Regelmäßige Aufklärung ist wichtig
Für den Arbeitgeber leiten sich aus den beiden Entscheidungen des BAG dringende Handlungsempfehlungen ab:
- Regelmäßig und rechtzeitig im Urlaubsjahr sollte er jeden einzelnen Arbeitnehmenden über den zum Zeitpunkt der Unterrichtung noch bestehenden Urlaubsanspruch aufklären und zur Einreichung des Urlaubs bis Jahresende auffordern. Dies sollte schriftlich erfolgen, damit der Arbeitgeber nachweisen kann, dass er seine Hinweispflicht erfüllt hat.
- Einen Zeitpunkt zur Aufklärung hat der Gesetzgeber für die Hinweispflicht nicht festgelegt – und weder die aktuellen Entscheidungen des BAG noch solche aus der Vergangenheit haben das konkretisiert. Es liegt aber im Interesse des Arbeitgebers, den Arbeitnehmenden so früh wie möglich, mindestens aber in der ersten Jahreshälfte, über seine Rechte und Pflichten zur Inanspruchnahme des Urlaubs zu unterrichten, um ihn in die Lage zu versetzen, Jahresurlaub anzumelden. Mit Hinblick auf langandauernde Erkrankungen von Beschäftigten ist sogar die Aufklärung gleich zu Jahresbeginn angeraten, um einem Aussetzen der Verfallfrist für Urlaubsansprüche im Erkrankungsjahr entgegenzuwirken.

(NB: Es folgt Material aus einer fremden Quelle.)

section
/-! What a step answers, what it logs and why it stops: the decoded instruction and the loop after it, the record of an
unsupported word, and the reason behind each stop status (R96 to R103). -/

namespace Sys2Proof.Proofs

open Sys2Proof.Machine Sys2Proof.Claims

/-! ## The end of a step that ran an instruction (R98 to R100, R102) -/

/-- The computed status, in the words of the statements: a cleared RunFlag goes before `pc`. -/
theorem stopStatus_eq_statusAt (f : Bool) (p : Pc) :
    stopStatus f p = if f = false then .halted else statusAt p.toNat := rfl

/-- What an instruction left with another status than RUNNING is past the loop: FAULT_OOB ended the step. -/
theorem finishStep_of_effect_stopped {s u : State} {i : Instr} (h : RunsInstr s i) (he : Effect s i u)
    (hne : u.status ≠ .running) : u.finishStep = u := by
  rcases effect_status he with hst | ⟨op, rt, rs, imm, -, -, rfl⟩
  · exact absurd (hst.trans h.running) hne
  · exact finishStep_raiseOutOfBounds ..

/-- Settles O29: the loop ends the step of an instruction that left the core RUNNING, and leaves a fault alone. -/
theorem stepRunsTheDecodedInstruction : Obligations.StepRunsTheDecodedInstruction := by
  intro s t i hi hexec
  refine ⟨fun hrun => ?_, fun hne => ?_⟩
  · rw [step_of_exec hi hexec, finishStep_of_running hrun, stopStatus_eq_statusAt]
  · rw [step_of_exec hi hexec, finishStep_of_effect_stopped hi (effect_of_exec hexec) hne]

/-- Settles O35: each case of a step answers a next state. -/
theorem stepAlwaysAnswersANextState : Obligations.StepAlwaysAnswersANextState := by
  intro s
  obtain ⟨t, hstep, -⟩ := step_stepCase s
  exact ⟨t, hstep⟩

/-! ## Unsupported words (R101) -/

/-- Settles O30: logging the word changes the log alone, and the loop then moves `pc` and computes the status. -/
theorem unsupportedWordIsLoggedAndSkipped : Obligations.UnsupportedWordIsLoggedAndSkipped := by
  intro s h
  have hlt : s.pc.toNat < 4096 := h.pc_lt
  have hpc : (s.pc + Config.loopIncrement).toNat = s.pc.toNat + 1 := pc_add_loopIncrement_toNat (by omega)
  have hrun : (s.logUnsupported (s.readInstr s.pc.toNat)).status = .running := h.running
  refine ⟨_, step_unsupported h, finishStep_log _, ?_, ?_, (finishStep_runFlag _).trans h.flag,
    fun q => finishStep_readReg _ q, fun i => finishStep_readInstr _ i, fun i => finishStep_readData _ i⟩
  · rw [finishStep_pc_of_running hrun, logUnsupported_pc, hpc]
  · rw [finishStep_status_of_running hrun, logUnsupported_runFlag, logUnsupported_pc, h.flag, stopStatus_true, hpc]

theorem unsupEvent_of_runsUnsupported {s : State} (h : RunsUnsupported s) :
    unsupEvent s = some ⟨s.pc, s.readInstr s.pc.toNat⟩ := by
  obtain ⟨e, he⟩ := h.decoded
  have hd : decode s.fetch (s.readReg Config.haltReg) = .error e := he
  rw [unsupEvent, if_pos ((fetches_iff s).mpr h.toSteps)]
  simp only [hd]
  rfl

/-- A step that fetches nothing, or fetches a word that decodes, has no event. -/
theorem unsupEvent_of_not_runsUnsupported {s : State} (h : ¬RunsUnsupported s) : unsupEvent s = none := by
  by_cases hs : Steps s
  · obtain ⟨i, hi⟩ := (steps_decodes hs).resolve_right h
    have hd : decode s.fetch (s.readReg Config.haltReg) = .ok i := hi.decoded
    rw [unsupEvent, if_pos ((fetches_iff s).mpr hs)]
    simp only [hd]
  · rw [unsupEvent, if_neg (mt (fetches_iff s).mp hs)]

theorem unsupEvent_eq_some_iff (s : State) (e : UnsupportedEvent) :
    unsupEvent s = some e ↔ RunsUnsupported s ∧ e = ⟨s.pc, s.readInstr s.pc.toNat⟩ := by
  by_cases h : RunsUnsupported s
  · rw [unsupEvent_of_runsUnsupported h, Option.some_inj]
    exact ⟨fun he => ⟨h, he.symm⟩, fun ⟨_, he⟩ => he.symm⟩
  · rw [unsupEvent_of_not_runsUnsupported h]
    exact ⟨nofun, fun ⟨hu, _⟩ => absurd hu h⟩

theorem step_log {s t : State} (h : step s = .next t) : t.log = s.log ++ (unsupEvent s).toList := by
  have kept (hlog : t.log = s.log) (hu : ¬RunsUnsupported s) : t.log = s.log ++ (unsupEvent s).toList := by
    rw [unsupEvent_of_not_runsUnsupported hu, hlog, Option.toList_none, List.append_nil]
  cases stepCase_of_step h with
  | stopped hs => exact kept rfl fun hu => hs hu.running
  | settled hr hs => exact kept rfl fun hu => hs ((steps_iff s).mp hu.toSteps).2
  | ran hi he => exact kept ((finishStep_log _).trans (effect_log he)) fun hu => not_runsInstr_of_unsupported hu hi
  | logged hu => rw [unsupEvent_of_runsUnsupported hu, finishStep_log, logUnsupported_log, Option.toList_some]

/-- Settles O40: of the cases of a step only that of an unsupported word writes the log, and it appends the event. -/
theorem logIsTheSequenceOfUnsupportedEvents : Obligations.LogIsTheSequenceOfUnsupportedEvents :=
  fun s _ h => ⟨step_log h, unsupEvent_eq_some_iff s⟩

/-! ## Why a step stops the core (R99, R100, R102) -/

/-- A `lw` or `sw` outside data memory ends its step with FAULT_OOB and nothing else. -/
theorem step_outOfBounds {s : State} {op : AccessOp} {rt rs : Reg} {imm : Imm} (h : RunsInstr s (op.instr rt rs imm))
    (hout : Config.dmemWords ≤ (effectiveAddress rs imm s).toNat) :
    step s = .next (s.raiseOutOfBounds (effectiveAddress rs imm s) op) := by
  cases op with
  | lw => exact step_of_exec_raiseOutOfBounds h (exec_lw_outside hout)
  | sw => exact step_of_exec_raiseOutOfBounds h (exec_sw_outside hout)

theorem finishStep_status_eq_stopStatus {s : State} (h : s.status = .running) :
    s.finishStep.status = stopStatus s.finishStep.runFlag s.finishStep.pc := by
  rw [finishStep_status_of_running h, finishStep_runFlag, finishStep_pc_of_running h]

/-- The loop computes the status of every step but one: an access outside data memory. -/
theorem step_status {s t : State} (h : Steps s) (hstep : step s = .next t) :
    t.status = stopStatus t.runFlag t.pc ∨
      ∃ op rt rs imm, RunsInstr s (AccessOp.instr op rt rs imm) ∧
        Config.dmemWords ≤ (effectiveAddress rs imm s).toNat ∧ t = s.raiseOutOfBounds (effectiveAddress rs imm s) op := by
  cases stepCase_of_step hstep with
  | stopped hs => exact absurd h.running hs
  | settled _ hs => exact absurd ((steps_iff s).mp h).2 hs
  | ran hi he =>
    rcases effect_status he with hst | ⟨op, rt, rs, imm, rfl, hout, rfl⟩
    · exact .inl (finishStep_status_eq_stopStatus (hst.trans h.running))
    · exact .inr ⟨op, rt, rs, imm, hi, hout, finishStep_raiseOutOfBounds ..⟩
  | logged => exact .inl (finishStep_status_eq_stopStatus h.running)

theorem step_runFlag_eq_false_iff {s t : State} (h : Steps s) (hstep : step s = .next t) :
    t.runFlag = false ↔ RunsInstr s .halt := by
  constructor
  · intro hf
    exact (onlyHaltWritesRunFlag s t hstep (by rw [hf, h.flag]; decide)).1
  · intro hi
    cases (step_of_exec hi (exec_halt s)).symm.trans hstep
    exact finishStep_runFlag _

theorem step_halted_iff {s t : State} (h : Steps s) (hstep : step s = .next t) :
    t.status = .halted ↔ RunsInstr s .halt := by
  rw [← step_runFlag_eq_false_iff h hstep]
  rcases step_status h hstep with hst | ⟨op, rt, rs, imm, -, -, rfl⟩
  · rw [hst, stopStatus_eq_halted_iff]
  · rw [raiseOutOfBounds_status, raiseOutOfBounds_runFlag, h.flag]
    exact ⟨nofun, nofun⟩

theorem step_neverTerminated_iff {s t : State} (h : Steps s) (hstep : step s = .next t) :
    t.status = .neverTerminated ↔ t.runFlag = true ∧ Config.imemWords ≤ t.pc.toNat := by
  rcases step_status h hstep with hst | ⟨op, rt, rs, imm, -, -, rfl⟩
  · rw [hst, stopStatus_eq_neverTerminated_iff]
  · rw [raiseOutOfBounds_status, raiseOutOfBounds_pc]
    exact ⟨nofun, fun ⟨_, hpc⟩ => absurd h.pc_lt hpc.not_gt⟩

theorem step_faultOob_iff {s t : State} (h : Steps s) (hstep : step s = .next t) (pc : Pc) (ea : Word) (op : AccessOp) :
    t.status = .faultOob pc ea op ↔ pc = s.pc ∧ Config.dmemWords ≤ ea.toNat ∧
      ∃ rt rs imm, RunsInstr s (op.instr rt rs imm) ∧ effectiveAddress rs imm s = ea := by
  constructor
  · intro hfault
    rcases step_status h hstep with hst | ⟨op', rt, rs, imm, hi, hout, rfl⟩
    · exact (stopStatus_ne_faultOob _ _ _ _ _ (hst.symm.trans hfault)).elim
    · cases hfault
      exact ⟨rfl, hout, rt, rs, imm, hi, rfl⟩
  · rintro ⟨rfl, hout, rt, rs, imm, hi, rfl⟩
    cases (step_outOfBounds hi hout).symm.trans hstep
    rfl

/-- Settles O33: the loop's computed status gives HALTED and NEVER_TERMINATED, and only an access outside data memory
goes past it. -/
theorem stepStopsForExactlyTheseReasons : Obligations.StepStopsForExactlyTheseReasons :=
  fun _ _ h hstep => ⟨step_halted_iff h hstep, step_neverTerminated_iff h hstep, step_faultOob_iff h hstep⟩

end Sys2Proof.Proofs
end

section
/-! The host load: a list of words is written from index 0 upward, and a line past the capacity refuses the load (R108,
R119). -/

namespace Sys2Proof.Proofs

open Sys2Proof.Machine Sys2Proof.Claims

/-! ## Writing a list of words to a space -/

/-- The words of `ws` written to the indices of a space from `i` upward. -/
def writeWords (space : Space) : Nat → List Word → State → State
  | _, [], s => s
  | i, w :: ws, s => writeWords space (i + 1) ws (s.writeSpace space i w)

/-- Load lines that spell words and fit are written, and the load goes on behind them. -/
theorem loadLines_lines_append {space : Space} (rest : List (Option Nat)) (ws : List Word) :
    ∀ {i : Nat} {s : State}, i + ws.length ≤ space.words →
      loadLines space i (lines ws ++ rest) s = loadLines space (i + ws.length) rest (writeWords space i ws s) := by
  induction ws with
  | nil => exact fun _ => rfl
  | cons w ws ih =>
    intro i s hfit
    rw [List.length_cons] at hfit
    calc loadLines space i (some w.toNat :: (lines ws ++ rest)) s
        = loadLines space (i + 1) (lines ws ++ rest) (s.writeSpace space i w) := loadLines_word (by omega) ..
      _ = loadLines space (i + 1 + ws.length) rest (writeWords space i (w :: ws) s) := ih (by omega)
      _ = loadLines space (i + (w :: ws).length) rest (writeWords space i (w :: ws) s) := by
          rw [List.length_cons, Nat.add_right_comm, Nat.add_assoc]

/-- In the host's window, and where the words fit, the load takes what follows them from behind them. -/
theorem hostLoad_lines_append {space : Space} {ws : List Word} {s : State} (h : s.beforeFirstStep = true)
    (hfit : ws.length ≤ space.words) (rest : List (Option Nat)) :
    hostLoad false space (lines ws ++ rest) s = loadLines space ws.length rest (writeWords space 0 ws s) := by
  rw [hostLoad_inside h, loadLines_lines_append rest ws (by omega), Nat.zero_add]

theorem hostLoad_lines {space : Space} {ws : List Word} {s : State} (h : s.beforeFirstStep = true)
    (hfit : ws.length ≤ space.words) : hostLoad false space (lines ws) s = .next (writeWords space 0 ws s) := by
  have happend := hostLoad_lines_append h hfit []
  rwa [List.append_nil] at happend

/-! ## What the space then holds -/

theorem peekHost_writeWords_lt {space : Space} {k : Nat} (ws : List Word) :
    ∀ {i : Nat} {s : State}, k < i →
      (writeWords space i ws s).peekHost (.memory space) k = s.peekHost (.memory space) k := by
  induction ws with
  | nil => exact fun _ => rfl
  | cons w ws ih => exact fun hk => (ih (Nat.lt_succ_of_lt hk)).trans (peekHost_writeSpace_ne _ space w hk.ne)

theorem writeSpace_memories_wf {s : State} {space : Space} {i : Nat} (hi : Memory.wf Config.imemWords s.imem)
    (hd : Memory.wf Config.dmemWords s.dmem) (hlt : i < space.words) (v : Word) :
    Memory.wf Config.imemWords (s.writeSpace space i v).imem ∧ Memory.wf Config.dmemWords (s.writeSpace space i v).dmem := by
  cases space with
  | instruction => exact ⟨write_wf hi hlt v, hd⟩
  | data => exact ⟨hi, write_wf hd hlt v⟩

/-- The word `k` places behind the first index is the `k`-th one written, or the old one where the list has ended. -/
theorem peekHost_writeWords_add {space : Space} (ws : List Word) :
    ∀ {i k : Nat} {s : State}, Memory.wf Config.imemWords s.imem → Memory.wf Config.dmemWords s.dmem →
      i + ws.length ≤ space.words →
      (writeWords space i ws s).peekHost (.memory space) (i + k) = ws[k]?.getD (s.peekHost (.memory space) (i + k)) := by
  induction ws with
  | nil => exact fun _ _ _ => rfl
  | cons w ws ih =>
    intro i k s hi hd hfit
    rw [List.length_cons] at hfit
    obtain ⟨hi', hd'⟩ := writeSpace_memories_wf hi hd (space := space) (by omega : i < space.words) w
    cases k with
    | zero => exact (peekHost_writeWords_lt ws (Nat.lt_succ_self i)).trans (peekHost_writeSpace_same hi hd space i w)
    | succ k =>
      have hrest := ih (k := k) hi' hd' (by omega : i + 1 + ws.length ≤ space.words)
      rwa [Nat.add_assoc, Nat.add_comm 1 k, peekHost_writeSpace_ne s space w (by omega : i + (k + 1) ≠ i)] at hrest

/-! ## What else changes: nothing -/

/-- `t` differs from `s` at most in the words of a space. -/
def OnlySpace (space : Space) (s t : State) : Prop :=
  (∀ other, other ≠ space → ∀ i, t.peekHost (.memory other) i = s.peekHost (.memory other) i) ∧
    SameRegs s t ∧ t.pc = s.pc ∧ SameControl s t

theorem onlySpace_refl (space : Space) (s : State) : OnlySpace space s s :=
  ⟨fun _ _ _ => rfl, fun _ => rfl, rfl, rfl, rfl, rfl⟩

theorem onlySpace_trans {space : Space} {s t u : State} (hst : OnlySpace space s t) (htu : OnlySpace space t u) :
    OnlySpace space s u := by
  obtain ⟨hother, hregs, hpc, hflag, hstatus, hlog⟩ := hst
  obtain ⟨hother', hregs', hpc', hflag', hstatus', hlog'⟩ := htu
  exact ⟨fun o ho i => (hother' o ho i).trans (hother o ho i), fun q => (hregs' q).trans (hregs q), hpc'.trans hpc,
    hflag'.trans hflag, hstatus'.trans hstatus, hlog'.trans hlog⟩
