/-! ### Checksum -/

/-- CRCSTEP (R101): `table[(crc >> 8 & 0xFF) ^ b] ^ ((crc << 8) & 0xFFFF)`, in arithmetic on numbers, for every table. -/
def Obligations.CrcStepReadsTheTable : Prop :=
  ∀ (crc : Half) (b : Byte) (s : State),
    exec (.crcstep crc b) s = .next { s with
      result := .half
        (s.cfg.crcTable.toList.getD ((crc.toNat / 256) ^^^ b.toNat) 0 ^^^ BitVec.ofNat 16 (crc.toNat * 256)) }

/-- CRC16 (R102, R103): seed 0xFFFF, one CRCSTEP a byte from the first to the last, nothing applied at the end. -/
def Obligations.Crc16FoldsCrcStep : Prop :=
  ∀ (s : State) (m : Bytes) (b : Byte),
    exec (.crc16 []) s = .next { s with result := .half 0xFFFF } ∧
    (∃ c d : Half, exec (.crc16 m) s = .next { s with result := .half c } ∧
      exec (.crc16 (m ++ [b])) s = .next { s with result := .half d } ∧
      exec (.crcstep c b) s = .next { s with result := .half d })

/-- The default table is the one R106 generates, and has the residue property of R108. Both are the spec's general
knowledge, used at reset only (PRESUMED, log 1). -/
def Obligations.DefaultTableResidueIsZero : Prop :=
  (∀ i : Byte, readTable defaultCrcTable i = crcPolyEntry i) ∧
  (∀ m : Bytes, crc16 defaultCrcTable (m ++ [hi8 (crc16 defaultCrcTable m), lo8 (crc16 defaultCrcTable m)]) = 0)

/-! ### Framer -/

/-- STUFF (R120): 7E becomes 7D 5E, 7D becomes 7D 5D, every other byte stands. -/
def Obligations.StuffEscapesTwoBytes : Prop :=
  ∀ (b : Byte) (s : State),
    exec (.stuff b) s = .next { s with
      result := .bytes
        (if b = 0x7E then [0x7D, 0x5E] else if b = 0x7D then [0x7D, 0x5D] else [b]) }

/-- STUFFSEQ (R121): the concatenation of the stuffed bytes, between once and twice as long. The spec marks R121 as its own
inference ("derived: from rule R120"). -/
def Obligations.StuffSeqConcatenates : Prop :=
  ∀ (m : Bytes) (s : State), ∃ r : Bytes,
    exec (.stuffseq m) s = .next { s with result := .bytes r } ∧
    r = m.flatMap (fun b => if b = 0x7E then [0x7D, 0x5E] else if b = 0x7D then [0x7D, 0x5D] else [b]) ∧
    m.length ≤ r.length ∧ r.length ≤ 2 * m.length

/-- ENCODE (R122): delimiter, stuffed message, stuffed CRC of the unescaped message high byte first, delimiter. -/
def Obligations.EncodeBuildsTheFrame : Prop :=
  ∀ (m : Bytes) (s : State),
    exec (.encode m) s = .next { s with
      result := .bytes
        ([0x7E] ++ m.flatMap stuff ++ stuff (BitVec.ofNat 8 ((crc16 s.cfg.crcTable m).toNat / 256)) ++
          stuff (BitVec.ofNat 8 ((crc16 s.cfg.crcTable m).toNat % 256)) ++ [0x7E]) }

/-- R123: a frame begins and ends with 7E and has none between, and every 7D between is followed by 5E or 5D. For a message
without a reserved byte the spec infers it ("derived: from rule R120, whose result never contains 7E"). -/
def Obligations.FrameHasDelimitersOnlyAtItsEnds : Prop :=
  ∀ (t : CrcTable) (m : Bytes), ∃ body : Bytes, encodeFrame t m = [0x7E] ++ body ++ [0x7E] ∧ (0x7E : Byte) ∉ body ∧
    ∀ k : Nat, body[k]? = some 0x7D → body[k + 1]? = some 0x5E ∨ body[k + 1]? = some 0x5D

/-- R124: `len(m) + 4 <= len(ENCODE(m)) <= 2 * len(m) + 6`. The spec marks R124 as its own inference ("derived: from rule R121
and rule R122"). -/
def Obligations.FrameLengthBounds : Prop :=
  ∀ (t : CrcTable) (m : Bytes),
    m.length + 4 ≤ (encodeFrame t m).length ∧ (encodeFrame t m).length ≤ 2 * m.length + 6

/-- The message builders (R126 to R131) yield the bytes their formats give. -/
def Obligations.BuildersYieldTheirMessages : Prop :=
  ∀ (s : State) (i0 i1 q0 q1 ch : Byte) (payload : Bytes),
    (11 ≤ ch.toNat → ch.toNat ≤ 26 → exec (.mkrst ch) s = .next { s with result := .bytes [0x52, 0x53, 0x54, ch] }) ∧
    exec (.mkack (join16 i0 i1) (join16 q0 q1)) s = .next { s with result := .bytes [0x41, 0x43, 0x4B, i0, i1, q0, q1] } ∧
    exec (.mknack (join16 i0 i1) (join16 q0 q1)) s = .next { s with result := .bytes [0x4E, 0x41, 0x43, 0x4B, i0, i1, q0, q1] } ∧
    exec .mkstop s = .next { s with result := .bytes [0x53, 0x54, 0x4F, 0x50] } ∧
    exec .mkready s = .next { s with result := .bytes [0x52, 0x45, 0x41, 0x44, 0x59] } ∧
    (payload ≠ [] → exec (.mkpacket (join16 i0 i1) (join16 q0 q1) payload) s =
      .next { s with result := .bytes (i0 :: i1 :: q0 :: q1 :: payload) })

/-- The model's free values (logs 12, 13 and 14): MKRST outside 11..26, PARSEPKT of fewer than 5 bytes, MKPACKET and RECORD
of an empty payload run, and only their value is open. -/
def Obligations.OperandsOutsideTheDomainRun : Prop :=
  ∀ s : State,
    (∀ ch : Byte, ch.toNat < 11 ∨ 26 < ch.toNat →
      exec (.mkrst ch) s = .next { s with result := .bytes (Config.mkrstOutOfRange ch) }) ∧
    (∀ msg : Bytes, msg.length < 5 →
      exec (.parsepkt msg) s = .next { s with
        result := .packet (Config.parsepktShort msg).1
          (Config.parsepktShort msg).2.1 (Config.parsepktShort msg).2.2 }) ∧
    (∀ idx seq : Half, exec (.mkpacket idx seq []) s = .next { s with result := .bytes (Config.mkpacketEmpty idx seq) }) ∧
    (∀ sec usec : Long, exec (.record sec usec []) s = .next { s with result := .bytes (Config.recordEmpty sec usec) })

/-! ### Deframer -/

/-- UNSTUFF (R141) completes with the value its scan gives, by the equations of the scan. That a run of one 7D fails is the
dangling escape of R142, the spec's decision D14 (log 24). -/
def Obligations.UnstuffScansLeftToRight : Prop :=
  (∀ (run : Bytes) (s : State), exec (.unstuff run) s = .next { s with result := .unstuffed (unstuff run) }) ∧
  unstuff [] = some [] ∧ unstuff [0x7D] = none ∧
  (∀ (x : Byte) (rest : Bytes), unstuff (0x7D :: x :: rest) = (unstuff rest).map ((x ^^^ 0x20) :: ·)) ∧
  (∀ (b : Byte) (rest : Bytes), b ≠ 0x7D → unstuff (b :: rest) = (unstuff rest).map (b :: ·))

/-- R143: the byte after a 7D is XORed whatever it is, a second 7D among them, and un-escaping undoes stuffing. The spec marks
both as inferences ("derived: from the source's procedure, which states no check"). -/
def Obligations.UnstuffUndoesStuffing : Prop :=
  (∀ m : Bytes, unstuff (stuffSeq m) = some m) ∧
  (∀ (x : Byte) (m : Bytes), unstuff (0x7D :: x :: stuffSeq m) = some ((x ^^^ 0x20) :: m))

/-- R142: UNSTUFF fails exactly on a run whose last byte is a 7D that is not the second byte of a pair; DECODE then rejects it
with that reason, and a closed run is treated as any decode failure: a warning and a NACK. Rests on the spec's decision D14
(log 24). -/
def Obligations.DanglingEscapeIsRejected : Prop :=
  (∀ run : Bytes, unstuff run = none ↔ ∃ lead u : Bytes, run = lead ++ [0x7D] ∧ unstuff lead = some u) ∧
  (∀ (t : CrcTable) (run : Bytes), unstuff run = none → (deframe t run).1 = .reject .danglingEscape) ∧
  (∀ (s : State) (run : Bytes) (ts : Timestamp), unstuff run = none → s.txDraws.headD .ok = .ok →
    exec (.close run ts) s = .next { s with
      txDraws := s.txDraws.tail
      outputs := s.outputs ++
        [.warn .danglingEscape, .emission .tx (encodeFrame s.cfg.crcTable (mkNack s.lastIndex s.lastSeqNr)) .ok] })

/-- DECODE (R144, R145, R146, R149) in its four cases; quiet removes the warning and nothing else. The dangling escape and the
arguments of the warnings are the spec's decisions D14 and D22 (log 24). -/
def Obligations.DecodeChecksLengthThenCrc : Prop :=
  ∀ (run : Bytes) (quiet : Bool) (s : State),
    (unstuff run = none → exec (.decode run quiet) s = .next { s with
      result := .decoded (.reject .danglingEscape),
      outputs := s.outputs ++ (if quiet then [] else [.warn .danglingEscape]) }) ∧
    (∀ u : Bytes, unstuff run = some u → u.length < 7 → exec (.decode run quiet) s = .next { s with
      result := .decoded (.reject .frameTooShort),
      outputs := s.outputs ++ (if quiet then [] else [.warn (.frameTooShort u.length)]) }) ∧
    (∀ (msg : Bytes) (h l : Byte), unstuff run = some (msg ++ [h, l]) → 5 ≤ msg.length →
      (join16 h l = crc16 s.cfg.crcTable msg → exec (.decode run quiet) s = .next { s with
        result := .decoded (.ok msg (join16 h l)) }) ∧
      (join16 h l ≠ crc16 s.cfg.crcTable msg → exec (.decode run quiet) s = .next { s with
        result := .decoded (.reject .checksumFailure),
        outputs := s.outputs ++
          (if quiet then [] else [.warn (.checksumFailure (join16 h l) (crc16 s.cfg.crcTable msg))]) }))

/-- R151: a message of 5 bytes or more comes back from its frame with its checksum, for every table and quiet or not; a
shorter one is rejected as too short. The spec marks R151 as its own inference ("derived: from rule R143, rule R144 and
41_framer.md rule R122"). -/
def Obligations.DecodeOfEncodeIsTheMessage : Prop :=
  ∀ (s : State) (m : Bytes) (quiet : Bool),
    (5 ≤ m.length → exec (.decode (encodeFrame s.cfg.crcTable m).tail.dropLast quiet) s =
      .next { s with result := .decoded (.ok m (crc16 s.cfg.crcTable m)) }) ∧
    (m.length ≤ 4 → ∃ t : State, exec (.decode (encodeFrame s.cfg.crcTable m).tail.dropLast quiet) s = .next t ∧
      t.result = .decoded (.reject .frameTooShort))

- Personalabteilungen müssen die Aufklärung über Urlaubsansprüche in vielen Fällen überarbeiten. Das Thema Verjährungsfrist ist bisher kaum Gegenstand richterlicher Entscheidungen gewesen. Nur mit umfassenden Hinweisen kann die Verjährung nicht genommenen Urlaubs im laufenden Arbeitsverhältnis sichergestellt werden.